3rd case: file-descriptor passing via AF_UNIX. Further mechanisms
(like kdbus) might allow fd-passing in the future, so I would reword
this to an example, not a definite list.

Also note that in you examples (opening /proc or fork()) you have a
natural trust-relationship as you run as the same uid. So in those
cases sealing is usually not needed.

> .RS
> .IP * 3
> The second process is created via
> .BR fork (2)
> and thus automatically inherits the file descriptor and mapping.
> .IP *
> The second process opens the file
> .IR /proc/<pd>/fd/<fd> ,
> where
> .I <pid>
> is the PID of the first process (the one that called
> .BR memfd_create ()),
> and
> .I <fd>
> is the number of the file descriptor returned by the call to
> .BR memfd_create ()
> in that process.
> The second process then maps the file using
> .BR mmap (2).
> .RE
> .IP 5.
> The second process uses the
> .BR fcntl (2)
> .B F_GET_SEALS
> operation to retrieve the bit mask of seals
> that has been applied to the file.
> This bit mask can be inspected in order to determine
> what kinds of restrictions have been placed on file modifications.

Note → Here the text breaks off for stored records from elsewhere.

-- ==== Sys2Proof/Certificates/Slice0/Obligations.lean ====
section
/-! DEFINITION. The statements for the provers. Each docstring names the part of spec/ it formalises, and, where a clause rests
on a decision of the spec or on a convention of the model, that decision and its log entry (notes/assumptions). Throughout,
`Quiet s` says that no bus event lands inside the phase that runs (Safety.lean). -/

open Sys2Proof Sys2Proof.Machine Sys2Proof.Safety

/-! ## The bus: address phase, end, dispatch -/

/-- 40_bus_isr.md sections 2 and 5: `START_W` enters the address phase from every bus state (in `DATA` it abandons the open
write: decision D6, log 8), `FIN` returns to `IDLE` and makes every write-in-progress predicate false; nothing else
changes. -/
def Obligations.StartAndStopSetTheBusState : Prop :=
  ∀ s : State,
    exec .startW s = .next { s with bus := .addr } ∧
    ∃ t, exec .fin s = .next t ∧ t = { s with bus := .idle } ∧ ∀ (a : Byte) (w : Nat), wip a w t = false

/-- 40_bus_isr.md section 2: the first byte of a write names the register: the cursor is that byte (taken modulo the size of
the register array, so the byte itself for every byte because the size is 256: decision D1, log 4), nothing is stored, and
the write-in-progress predicate becomes true of the fields that contain the address (the definition of that predicate is
decision D8, log 10). A byte received in `IDLE` is handled as this operation too: decision D6, log 8. -/
def Obligations.AddressByteSetsTheCursor : Prop :=
  ∀ (b : Byte) (s : State),
    (∃ t, exec (.setaddr b) s = .next t ∧ t = { s with cursor := b, bus := .data } ∧
      ∀ (a : Byte) (w : Nat), wip a w t = true ↔ a.toNat ≤ b.toNat ∧ b.toNat < a.toNat + w) ∧
    (s.bus ≠ .data → isr Config.device (.rx b) s = { s with cursor := b, bus := .data })

/-- R130: every bus event is one operation of the opcode table, chosen by the event, the bus state, the cursor and the byte
(the key of R108), and the handler does exactly what that operation does. -/
def Obligations.HandlerRunsTheOperationOfTheTable : Prop :=
  ∀ (e : BusEvent) (s : State), ∃ i,
    decode (eventKey e s) = .ok i ∧
    tableMnemonic (eventKey e s).format (eventKey e s).key = some i.mnemonic ∧
    exec i s = .next (isr Config.device e s)

/-! ## The bus: data phase -/

/-- R137: `WR.LEVEL` stores the byte in the level register of channel `n`, at address `n`, and advances the cursor. -/
def Obligations.WriteLevelStoresAndAdvances : Prop :=
  ∀ (n : Chan) (b : Byte), StoresAndAdvances (.wrLevel n b) (BitVec.ofNat 8 n.val) b

/-- 40_bus_isr.md section 3: `WR.CTRL0` replaces the whole byte: OE, HWRESET, REGRESET and the unassigned bits are those of
the byte (that HWRESET is plain storage is decision D5, log 5; the unassigned bits, decision D2, log 6). -/
def Obligations.WriteControl0ReplacesTheByte : Prop :=
  ∀ b : Byte,
    StoresAndAdvances (.wrCtrl0 b) 0x18 b ∧
    ∀ s, ∃ t, exec (.wrCtrl0 b) s = .next t ∧
      oeBit (regRead Config.device 0x18 t) = b.getLsbD 0 ∧
      hwresetBit (regRead Config.device 0x18 t) = b.getLsbD 6 ∧
      regresetBit (regRead Config.device 0x18 t) = b.getLsbD 7

/-- 40_bus_isr.md section 3, decisions D1 and D2 (logs 4 and 6): the reserved register and the unlisted addresses are plain
storage, and the cursor wraps from 0xFF to 0x00. -/
def Obligations.WriteReservedAndUnlistedStores : Prop :=
  (∀ b : Byte, StoresAndAdvances (.wrCtrl1 b) 0x19 b) ∧
  (∀ a b : Byte, a = 0x1C ∨ a = 0x1D ∨ (0x80 ≤ a.toNat ∧ a ≠ 0xDD) → StoresAndAdvances (.wrUndoc a b) a b)

/-- R140: `WR.FREQ` stores one byte of the frequency register. In a transaction the field stays protected between its two
bytes and no longer after the second; the two bytes are little-endian (R70). -/
def Obligations.WriteFrequencyBytes : Prop :=
  (∀ b : Byte, StoresAndAdvances (.wrFreqLo b) 0x1A b) ∧
  (∀ b : Byte, StoresAndAdvances (.wrFreqHi b) 0x1B b) ∧
  ∀ (lo hi : Byte) (s : State), s.bus = .data → ∃ t u,
    exec (.wrFreqLo lo) s = .next t ∧ wip 0x1A 2 t = true ∧
    exec (.wrFreqHi hi) t = .next u ∧ wip 0x1A 2 u = false ∧
    memRead Config.device 0x1A 2 u = lo.toNat + 256 * hi.toNat

/-- R142, R144, and 40_bus_isr.md section 3 for the limit: the four bytes of a channel's configuration group, at
`0x20 + 4n + j`; the timeout stays protected between its two bytes. -/
def Obligations.WriteConfigurationBytes : Prop :=
  (∀ (n : Chan) (b : Byte), StoresAndAdvances (.wrCfgMode n b) (BitVec.ofNat 8 (0x20 + 4 * n.val)) b) ∧
  (∀ (n : Chan) (b : Byte), StoresAndAdvances (.wrCfgLimit n b) (BitVec.ofNat 8 (0x21 + 4 * n.val)) b) ∧
  (∀ (n : Chan) (b : Byte), StoresAndAdvances (.wrCfgTlo n b) (BitVec.ofNat 8 (0x22 + 4 * n.val)) b) ∧
  (∀ (n : Chan) (b : Byte), StoresAndAdvances (.wrCfgThi n b) (BitVec.ofNat 8 (0x23 + 4 * n.val)) b) ∧
  ∀ (n : Chan) (lo hi : Byte) (s : State), s.bus = .data → ∃ t u,
    exec (.wrCfgTlo n lo) s = .next t ∧ wip (BitVec.ofNat 8 (0x22 + 4 * n.val)) 2 t = true ∧
    exec (.wrCfgThi n hi) t = .next u ∧ wip (BitVec.ofNat 8 (0x22 + 4 * n.val)) 2 u = false ∧
    memRead Config.device (BitVec.ofNat 8 (0x22 + 4 * n.val)) 2 u = lo.toNat + 256 * hi.toNat

/-- 40_bus_isr.md sections 3 and 5: a write to an identification register is discarded and only moves the cursor (the advance
is decision D7, log 9); a read answers the fixed codes; a read at 0xDD answers 0 (decision D3, log 7). -/
def Obligations.IdentificationRegistersAreReadOnly : Prop :=
  ∀ s : State,
    (∀ b : Byte, exec (.wrIdVersion b) s = .next { s with cursor := 0x1F }) ∧
    (∀ b : Byte, exec (.wrIdWhoami b) s = .next { s with cursor := 0x20 }) ∧
    (IdentityKept s →
      exec (.rd 0x1E) s = .next { s with cursor := 0x1F, busReply := some Config.device.versionCode } ∧
      exec (.rd 0x1F) s = .next { s with cursor := 0x20, busReply := some Config.device.whoamiCode } ∧
      exec (.rd 0xDD) s = .next { s with cursor := 0xDE, busReply := some 0x00 })

/-- 20_memory.md section 3 and 40_bus_isr.md section 5: a read request answers the byte at the cursor and advances the cursor;
nothing else changes, so reads are idempotent. That the successor of 0xFF is 0x00 is decision D1 (log 4); `busReply`, which
holds the answer, is the model's own (log 42). -/
def Obligations.ReadAnswersAndAdvances : Prop :=
  ∀ (c : Byte) (s : State),
    exec (.rd c) s = .next { s with busReply := some (regRead Config.device c s), cursor := c + 1 }

/-! ## The bus: the reset handshake -/

/-- 40_bus_isr.md section 4, decision D9 (log 11): the arm code arms from `HS_IDLE` and returns to `HS_IDLE` from every other
state; a confirm code less than 5 000 000 microseconds after the arm confirms its kind, and in every other case the handshake
returns to `HS_IDLE`. The byte is not stored; the cursor goes to 0xDE (D7, log 9). -/
def Obligations.HandshakeCodesFollowTheSequence : Prop :=
  ∀ s : State,
    (s.hs = .idle → exec .hsArm s = .next { s with hs := .armed s.now, cursor := 0xDE }) ∧
    (s.hs ≠ .idle → exec .hsArm s = .next { s with hs := .idle, cursor := 0xDE }) ∧
    (∀ t, s.hs = .armed t → s.now < t + 5000000 →
      exec .hsReset s = .next { s with hs := .confirmed .cpu s.now, cursor := 0xDE } ∧
      exec .hsBootsel s = .next { s with hs := .confirmed .bootsel s.now, cursor := 0xDE }) ∧
    ((∀ t, s.hs = .armed t → t + 5000000 ≤ s.now) →
      exec .hsReset s = .next { s with hs := .idle, cursor := 0xDE } ∧
      exec .hsBootsel s = .next { s with hs := .idle, cursor := 0xDE })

> If desired, the second process can apply further seals
> to impose additional restrictions (so long as the
> .BR F_SEAL_SEAL
> seal has not yet been applied).
> .\" FIXME I added the EXAMPLE section below. Please review.
> .SH EXAMPLE
> Below are shown two example programs that demonstrate the use of
> .BR memfd_create ()
> and the file sealing API.
>
> The first program,
> .IR t_memfd_create.c ,
> creates a
> .I tmpfs
> file using
> .BR memfd_create (),
> sets a size for the file, maps it into memory,
> and optionally places some seals on the file.

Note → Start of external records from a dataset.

/-- A data byte elsewhere leaves the handshake. -/
theorem dataByte_hs_elsewhere {s : State} (h : s.cursor ≠ 0xDD) (P : Params) (b : Byte) : (dataByte P b s).hs = s.hs := by
  have hreset := (address_of_class s.cursor).2.2.2.2.2.2
  unfold dataByte
  cases hclass : addressClass s.cursor with
  | reset => exact absurd (hreset hclass) h
  | cfg n j => fin_cases j <;> rfl
  | level | ctrl0 | ctrl1 | freqLo | freqHi | undoc | version | whoami => rfl

/-- Only a byte written at the handshake register moves the handshake. -/
theorem isr_hs_kept {e : BusEvent} {s : State} (h : ¬ ((∃ b, e = .rx b) ∧ s.bus = .data ∧ s.cursor = 0xDD)) (P : Params) :
    (isr P e s).hs = s.hs := by
  cases e with
  | startW | rq | fin => rfl
  | rx b =>
    by_cases hbus : s.bus = .data
    · rw [isr_rx_data _ _ _ hbus]
      exact dataByte_hs_elsewhere (fun hcur => h ⟨⟨b, rfl⟩, hbus, hcur⟩) P b
    · simp only [isr, hbus, if_false]
      rfl

/-- A byte at the handshake register that leaves it confirmed is the code of the kind, inside the window. -/
theorem wrReset_confirmed {P : Params} {b : Byte} {s : State} {kind : ResetKind} {t : Nat}
    (h : (wrReset P b s).hs = .confirmed kind t) :
    (∃ t₀, s.hs = .armed t₀ ∧ s.now - t₀ < P.armWindowUs) ∧ t = s.now ∧ b = confirmCode kind := by
  unfold wrReset at h
  split_ifs at h with h1 h2 h3
  · have harm : armHs s.now s.hs = .confirmed kind t := h
    cases hs : s.hs <;> rw [hs] at harm <;> cases harm
  · obtain ⟨rfl, ht, hwin⟩ := confirmHs_eq_confirmed (show confirmHs P .cpu s.now s.hs = _ from h)
    exact ⟨hwin, ht.symm, h2⟩
  · obtain ⟨rfl, ht, hwin⟩ := confirmHs_eq_confirmed (show confirmHs P .bootsel s.now s.hs = _ from h)
    exact ⟨hwin, ht.symm, h3⟩
  · cases h

/-- Settles O13: by whether the event is a byte at the handshake register. -/
theorem onlyHandshakeBytesMoveTheHandshake : Obligations.OnlyHandshakeBytesMoveTheHandshake := by
  unfold Obligations.OnlyHandshakeBytesMoveTheHandshake
  refine fun e s => ⟨fun hne => by_contra fun h => hne (isr_hs_kept h _), fun kind t hc => ?_⟩
  by_cases h : (∃ b, e = .rx b) ∧ s.bus = .data ∧ s.cursor = 0xDD
  · obtain ⟨⟨b, rfl⟩, hbus, hcur⟩ := h
    rw [isr_rx_data _ _ _ hbus, dataByte_at_reset hcur] at hc
    obtain ⟨⟨t₀, harmed, hwin⟩, ht, rfl⟩ := wrReset_confirmed hc
    refine .inr ⟨⟨t₀, harmed, (inWindow_iff _ _).mp hwin⟩, ht, ?_⟩
    cases kind <;> rfl
  · exact .inl ((isr_hs_kept h _).symm.trans hc)

/-! ## Interrupt-disabled sections (R44, R80, R277) -/

theorem memRead_congr (P : Params) (a : Byte) (w : Nat) {s t : State} (h : t.regs = s.regs) :
    memRead P a w t = memRead P a w s := by
  induction w generalizing a with
  | zero => rfl
  | succ w ih => simp only [memRead, regRead_congr P a h, ih]

/-- Settles O14: the section changes neither the registers nor what the predicate looks at. -/
theorem atomicReadFailsOrReadsTheField : Obligations.AtomicReadFailsOrReadsTheField := by
  unfold Obligations.AtomicReadFailsOrReadsTheField
  refine fun a w s => ⟨?_, rfl⟩
  simp only [atomicRead, wip_iff, enterSection_bus, enterSection_cursor]
  rw [memRead_congr (s := s) (t := enterSection s) _ a w rfl]

theorem isrAll_irqMasked (P : Params) (es : List BusEvent) (s : State) : (isrAll P es s).irqMasked = s.irqMasked := by
  induction es generalizing s with
  | nil => rfl
  | cons e es ih => exact (ih _).trans (isr_keeps_mask P e s).1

> The program accepts up to three command-line arguments,
> of which the first two are required.
> The first argument is the name to associate with the file,
> the second argument is the size to be set for the file,
> and the optional third is a string of characters that specify
> seals to be set on file.
>
> The second program,
> .IR t_get_seals.c ,
> can be used to open an existing file that was created via
> .BR memfd_create ()
> and inspect the set of seals that have been applied to that file.
>
> The following shell session demonstrates the use of these programs.
> First we create a
> .I tmpfs
> file and set some seals on it:
>
> .in +4n
> .nf
> $ \fB./t_memfd_create my_memfd_file 4096 sw &\fP
> [1] 11775
> PID: 11775; fd: 3; /proc/11775/fd/3
> .fi
> .in
>
> At this point, the
> .I t_memfd_create
> program continues to run in the background.

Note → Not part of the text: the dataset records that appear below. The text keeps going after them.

/-- LPC_RUN.MFAULT. -/
def F.LPC_RUN_MFAULT : Fld := ⟨0x39, 0x40, 16, 16, .ro, 0, .c, 0, 0xFFFF⟩
/-- LPC_RUN.RUN. -/
def F.LPC_RUN_RUN : Fld := ⟨0x39, 0x40, 0, 16, .ro, 0, .c, 0, 0xFFFF⟩
/-- LPC_TRIP.TMO. -/
def F.LPC_TRIP_TMO : Fld := ⟨0x39, 0x44, 16, 16, .w1c, 0, .c, 0, 0xFFFF⟩
/-- LPC_TRIP.TRIP. -/
def F.LPC_TRIP_TRIP : Fld := ⟨0x39, 0x44, 0, 16, .w1c, 0, .w, 0, 0xFFFF⟩
/-- LPC_LOAD.OVERRUNS. -/
def F.LPC_LOAD_OVERRUNS : Fld := ⟨0x39, 0x48, 16, 16, .rw, 0, .w, 0, 0xFFFF⟩
/-- LPC_LOAD.BUSY. -/
def F.LPC_LOAD_BUSY : Fld := ⟨0x39, 0x48, 0, 10, .ro, 0, .c, 0, 0x3FF⟩
/-- LPC_HOLD_TMO.TMO. -/
def F.LPC_HOLD_TMO_TMO : Fld := ⟨0x39, 0x4C, 0, 16, .rw, 0x32, .p, 5, 0xFFFF⟩
/-- LOOP_CFG.EN. -/
def F.LOOP_CFG_EN (n : Nat) : Fld := ⟨0x39, 0x100 + 0x40 * n, 31, 1, .rw, 0, .p, 0, 1⟩
/-- LOOP_CFG.KIND. -/
def F.LOOP_CFG_KIND (n : Nat) : Fld := ⟨0x39, 0x100 + 0x40 * n, 28, 3, .rw, 0, .p, 0, 2⟩
/-- LOOP_CFG.FAULT_ACT. -/
def F.LOOP_CFG_FAULT_ACT (n : Nat) : Fld := ⟨0x39, 0x100 + 0x40 * n, 26, 2, .rw, 2, .p, 0, 2⟩
/-- LOOP_CFG.SRC. -/
def F.LOOP_CFG_SRC (n : Nat) : Fld := ⟨0x39, 0x100 + 0x40 * n, 24, 2, .rw, 0, .p, 0, 3⟩
/-- LOOP_CFG.CURVE. -/
def F.LOOP_CFG_CURVE (n : Nat) : Fld := ⟨0x39, 0x100 + 0x40 * n, 20, 4, .rw, 8, .p, 0, 8⟩
/-- LOOP_CFG.STALE_MAX. -/
def F.LOOP_CFG_STALE_MAX (n : Nat) : Fld := ⟨0x39, 0x100 + 0x40 * n, 16, 4, .rw, 3, .p, 0, 0xF⟩
/-- LOOP_CFG.SEL. -/
def F.LOOP_CFG_SEL (n : Nat) : Fld := ⟨0x39, 0x100 + 0x40 * n, 8, 5, .rw, 0, .p, 0, 0x1F⟩
/-- LOOP_CFG.OUT. -/
def F.LOOP_CFG_OUT (n : Nat) : Fld := ⟨0x39, 0x100 + 0x40 * n, 0, 4, .rw, 0, .p, 0, 0xF⟩
/-- LOOP_PERIOD.PERIOD. -/
def F.LOOP_PERIOD_PERIOD (n : Nat) : Fld := ⟨0x39, 0x104 + 0x40 * n, 0, 20, .rw, 0x186A0, .p, 0x64, 0xF4240⟩
/-- LOOP_SP.VALUE. -/
def F.LOOP_SP_VALUE (n : Nat) : Fld := ⟨0x39, 0x108 + 0x40 * n, 0, 32, .rw, 0, .p, 0, 0xFFFFFFFF⟩
/-- LOOP_SLEW.VALUE. -/
def F.LOOP_SLEW_VALUE (n : Nat) : Fld := ⟨0x39, 0x10C + 0x40 * n, 0, 32, .rw, 0, .p, 0, 0xFFFFFFFF⟩
/-- LOOP_KPKI.KP. -/
def F.LOOP_KPKI_KP (n : Nat) : Fld := ⟨0x39, 0x110 + 0x40 * n, 16, 16, .rw, 0, .p, 0, 0xFFFF⟩
/-- LOOP_KPKI.KI. -/
def F.LOOP_KPKI_KI (n : Nat) : Fld := ⟨0x39, 0x110 + 0x40 * n, 0, 16, .rw, 0, .p, 0, 0xFFFF⟩
/-- LOOP_KD.KD. -/
def F.LOOP_KD_KD (n : Nat) : Fld := ⟨0x39, 0x114 + 0x40 * n, 16, 16, .rw, 0, .p, 0, 0xFFFF⟩
/-- LOOP_KD.GSHIFT. -/
def F.LOOP_KD_GSHIFT (n : Nat) : Fld := ⟨0x39, 0x114 + 0x40 * n, 0, 5, .rw, 8, .p, 0, 0x1F⟩
/-- LOOP_DLIM.DMAX. -/
def F.LOOP_DLIM_DMAX (n : Nat) : Fld := ⟨0x39, 0x118 + 0x40 * n, 16, 16, .rw, 0, .p, 0, 0xFFFF⟩
/-- LOOP_DLIM.DMIN. -/
def F.LOOP_DLIM_DMIN (n : Nat) : Fld := ⟨0x39, 0x118 + 0x40 * n, 0, 16, .rw, 0, .p, 0, 0xFFFF⟩
/-- LOOP_SAFE_IMAX.SAFE. -/
def F.LOOP_SAFE_IMAX_SAFE (n : Nat) : Fld := ⟨0x39, 0x11C + 0x40 * n, 16, 16, .rw, 0, .p, 0, 0xFFFF⟩
/-- LOOP_SAFE_IMAX.IMAX. -/
def F.LOOP_SAFE_IMAX_IMAX (n : Nat) : Fld := ⟨0x39, 0x11C + 0x40 * n, 0, 15, .rw, 0x7FFF, .p, 0, 0x7FFF⟩
/-- LOOP_MLO.LIMIT. -/
def F.LOOP_MLO_LIMIT (n : Nat) : Fld := ⟨0x39, 0x120 + 0x40 * n, 0, 32, .rw, 0x80000000, .p, 0, 0xFFFFFFFF⟩
/-- LOOP_MHI.LIMIT. -/
def F.LOOP_MHI_LIMIT (n : Nat) : Fld := ⟨0x39, 0x124 + 0x40 * n, 0, 32, .rw, 0x7FFFFFFF, .p, 0, 0xFFFFFFFF⟩
/-- LOOP_MTRIP.LIMIT. -/
def F.LOOP_MTRIP_LIMIT (n : Nat) : Fld := ⟨0x39, 0x128 + 0x40 * n, 0, 32, .rw, 0x7FFFFFFF, .p, 0, 0xFFFFFFFF⟩
/-- LOOP_HOSTM.M. -/
def F.LOOP_HOSTM_M (n : Nat) : Fld := ⟨0x39, 0x12C + 0x40 * n, 0, 32, .rw, 0, .c, 0, 0xFFFFFFFF⟩
/-- LOOP_M.VALUE. -/
def F.LOOP_M_VALUE (n : Nat) : Fld := ⟨0x39, 0x130 + 0x40 * n, 0, 32, .ro, 0, .c, 0, 0xFFFFFFFF⟩
/-- LOOP_I.VALUE. -/
def F.LOOP_I_VALUE (n : Nat) : Fld := ⟨0x39, 0x138 + 0x40 * n, 0, 32, .ro, 0, .w, 0, 0xFFFFFFFF⟩
/-- LOOP_SPE.VALUE. -/
def F.LOOP_SPE_VALUE (n : Nat) : Fld := ⟨0x39, 0x13C + 0x40 * n, 0, 32, .ro, 0, .c, 0, 0xFFFFFFFF⟩
/-- LOOP_U.U. -/
def F.LOOP_U_U (n : Nat) : Fld := ⟨0x39, 0x134 + 0x40 * n, 16, 16, .ro, 0, .c, 0, 0xFFFF⟩
/-- LOOP_U.STALE. -/
def F.LOOP_U_STALE (n : Nat) : Fld := ⟨0x39, 0x134 + 0x40 * n, 4, 4, .ro, 0, .c, 0, 0xF⟩
/-- LOOP_U.SAT. -/
def F.LOOP_U_SAT (n : Nat) : Fld := ⟨0x39, 0x134 + 0x40 * n, 3, 1, .ro, 0, .c, 0, 1⟩
/-- LPC_CURVE.POINT. -/
def F.LPC_CURVE_POINT (n k : Nat) : Fld := ⟨0x39, 0x600 + 0x80 * n + 4 * k, 0, 32, .rw, 0, .p, 0, 0xFFFFFFFF⟩
/-- PWM_START.START. -/
def F.PWM_START_START : Fld := ⟨0x3A, 0x40, 0, 8, .wo, 0, .c, 0, 0xFF⟩
/-- PWM_SAFE.SAFE. -/
def F.PWM_SAFE_SAFE : Fld := ⟨0x3A, 0x44, 0, 16, .w1s, 0, .a, 0, 0xFFFF⟩
/-- PWM_OWN.OWN. -/
def F.PWM_OWN_OWN (j : Nat) : Fld := ⟨0x3A, 0x48, 2 * j, 2, .ro, 0, .c, 0, 3⟩
/-- PWM_PAIR_CFG.DT. -/
def F.PWM_PAIR_CFG_DT (n : Nat) : Fld := ⟨0x3A, 0x80 + 8 * n, 24, 8, .rw, 0x19, .p, 0, 0xFF⟩
/-- PWM_PAIR_CFG.MODE. -/
def F.PWM_PAIR_CFG_MODE (n : Nat) : Fld := ⟨0x3A, 0x80 + 8 * n, 16, 2, .rw, 0, .p, 0, 2⟩
/-- PWM_PAIR_CFG.PHASE. -/
def F.PWM_PAIR_CFG_PHASE (n : Nat) : Fld := ⟨0x3A, 0x80 + 8 * n, 8, 8, .rw, 0, .p, 0, 0xFF⟩
/-- PWM_PAIR_PER.PER_M1. -/
def F.PWM_PAIR_PER_PER_M1 (n : Nat) : Fld := ⟨0x3A, 0x84 + 8 * n, 0, 24, .rw, 0x61A7, .p, 0xF, 0xFFFFFF⟩
/-- PWM_DUTY.SIGN. -/
def F.PWM_DUTY_SIGN (n : Nat) : Fld := ⟨0x3A, 0xC0 + 4 * n, 31, 1, .rw, 0, .c, 0, 1⟩
/-- PWM_DUTY.HIGH. -/
def F.PWM_DUTY_HIGH (n : Nat) : Fld := ⟨0x3A, 0xC0 + 4 * n, 4, 24, .rw, 0, .c, 0, 0xFFFFFF⟩
/-- PWM_DUTY.FRAC. -/
def F.PWM_DUTY_FRAC (n : Nat) : Fld := ⟨0x3A, 0xC0 + 4 * n, 0, 4, .rw, 0, .c, 0, 0xF⟩
/-- LED_SYNC.ARM. -/
def F.LED_SYNC_ARM : Fld := ⟨0x3B, 0x40, 31, 1, .wo, 0, .c, 0, 1⟩
/-- LED_SYNC.COUNT. -/
def F.LED_SYNC_COUNT : Fld := ⟨0x3B, 0x40, 0, 16, .rw, 0, .c, 0, 0xFFFF⟩
/-- LED_FAULT.SHORT. -/
def F.LED_FAULT_SHORT : Fld := ⟨0x3B, 0x44, 16, 12, .w1c, 0, .c, 0, 0xFFF⟩
/-- LED_FAULT.OPEN. -/
def F.LED_FAULT_OPEN : Fld := ⟨0x3B, 0x44, 0, 12, .w1c, 0, .c, 0, 0xFFF⟩
/-- LED_BINTAB.FACTOR. -/
def F.LED_BINTAB_FACTOR (n : Nat) : Fld := ⟨0x3B, 0x80 + 4 * n, 0, 16, .rw, 0x8000, .p, 0, 0xFFFF⟩
/-- LED_CFG.MODE. -/
def F.LED_CFG_MODE (n : Nat) : Fld := ⟨0x3B, 0x100 + 0x20 * n, 30, 2, .rws, 0, .p, 0, 2⟩
/-- LED_CFG.DRIVE. -/
def F.LED_CFG_DRIVE (n : Nat) : Fld := ⟨0x3B, 0x100 + 0x20 * n, 29, 1, .rws, 0, .p, 0, 1⟩
/-- LED_CFG.CURVE. -/
def F.LED_CFG_CURVE (n : Nat) : Fld := ⟨0x3B, 0x100 + 0x20 * n, 24, 2, .rws, 1, .p, 0, 2⟩
/-- LED_CFG.BIN. -/
def F.LED_CFG_BIN (n : Nat) : Fld := ⟨0x3B, 0x100 + 0x20 * n, 20, 4, .rws, 0, .p, 0, 0xF⟩
/-- LED_CFG.REF. -/
def F.LED_CFG_REF (n : Nat) : Fld := ⟨0x3B, 0x100 + 0x20 * n, 12, 4, .rws, 0, .p, 0, 6⟩
/-- LED_CFG.REFVC. -/
def F.LED_CFG_REFVC (n : Nat) : Fld := ⟨0x3B, 0x100 + 0x20 * n, 8, 4, .rws, 0, .p, 0, 0xF⟩
/-- LED_LEVEL.FADE. -/
def F.LED_LEVEL_FADE (n : Nat) : Fld := ⟨0x3B, 0x104 + 0x20 * n, 16, 16, .rws, 0, .c, 0, 0xFFFF⟩
/-- LED_LEVEL.B. -/
def F.LED_LEVEL_B (n : Nat) : Fld := ⟨0x3B, 0x104 + 0x20 * n, 0, 12, .rws, 0, .c, 0, 0xFFF⟩
/-- LED_CUR.CODE. -/
def F.LED_CUR_CODE (n : Nat) : Fld := ⟨0x3B, 0x108 + 0x20 * n, 0, 12, .rws, 0, .p, 0, 0xFFF⟩
/-- LED_STROBE.VALUE. -/
def F.LED_STROBE_VALUE (n : Nat) : Fld := ⟨0x3B, 0x10C + 0x20 * n, 0, 20, .rws, 0, .p, 0, 0xFFFF⟩
/-- LED_SDELAY.VALUE. -/
def F.LED_SDELAY_VALUE (n : Nat) : Fld := ⟨0x3B, 0x110 + 0x20 * n, 0, 20, .rws, 0, .p, 0, 0xF4240⟩
/-- LED_STAT.FADING. -/
def F.LED_STAT_FADING (n : Nat) : Fld := ⟨0x3B, 0x114 + 0x20 * n, 31, 1, .ro, 0, .c, 0, 1⟩
/-- LED_STAT.ON. -/
def F.LED_STAT_ON (n : Nat) : Fld := ⟨0x3B, 0x114 + 0x20 * n, 30, 1, .ro, 0, .c, 0, 1⟩
/-- LED_STAT.FAULT. -/
def F.LED_STAT_FAULT (n : Nat) : Fld := ⟨0x3B, 0x114 + 0x20 * n, 28, 2, .ro, 0, .c, 0, 3⟩
/-- LED_STAT.B. -/
def F.LED_STAT_B (n : Nat) : Fld := ⟨0x3B, 0x114 + 0x20 * n, 0, 12, .ro, 0, .c, 0, 0xFFF⟩
/-- LED_SNS.SNS. -/
def F.LED_SNS_SNS (n : Nat) : Fld := ⟨0x3B, 0x118 + 0x20 * n, 0, 12, .ro, 0, .c, 0, 0xFFF⟩
/-! ### 10_thermal_management.md -/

> From another program, we can obtain a file descriptor for the
> memfd file by opening the
> .IR /proc/PID/fd
> file that corresponds to the descriptor opened by
> .BR memfd_create ().
> Using that pathname, we inspect the content of the
> .IR /proc/PID/fd
> symbolic link, and use our
> .I t_get_seals
> program to view the seals that have been placed on the file:
>
> .in +4n
> .nf
> $ \fBreadlink /proc/11775/fd/3\fP
> /memfd:my_memfd_file (deleted)
> $ \fB./t_get_seals /proc/11775/fd/3\fP
> Existing seals: WRITE SHRINK
> .fi
> .in
> .SS Program source: t_memfd_create.c
> \&
> .nf
> #include <sys/memfd.h>
> #include <fcntl.h>
> #include <stdlib.h>
> #include <unistd.h>
> #include <string.h>
> #include <stdio.h>
>
> #define errExit(msg) do { perror(msg); exit(EXIT_FAILURE); \\
> } while (0)
>
> int
> main(int argc, char *argv[])
> {
> int fd;
> unsigned int seals;
> char *addr;
> char *name, *seals_arg;
> ssize_t len;
>
> if (argc < 3) {
> fprintf(stderr, "%s name size [seals]\\n", argv[0]);
> fprintf(stderr, "\\t\(aqseals\(aq can contain any of the "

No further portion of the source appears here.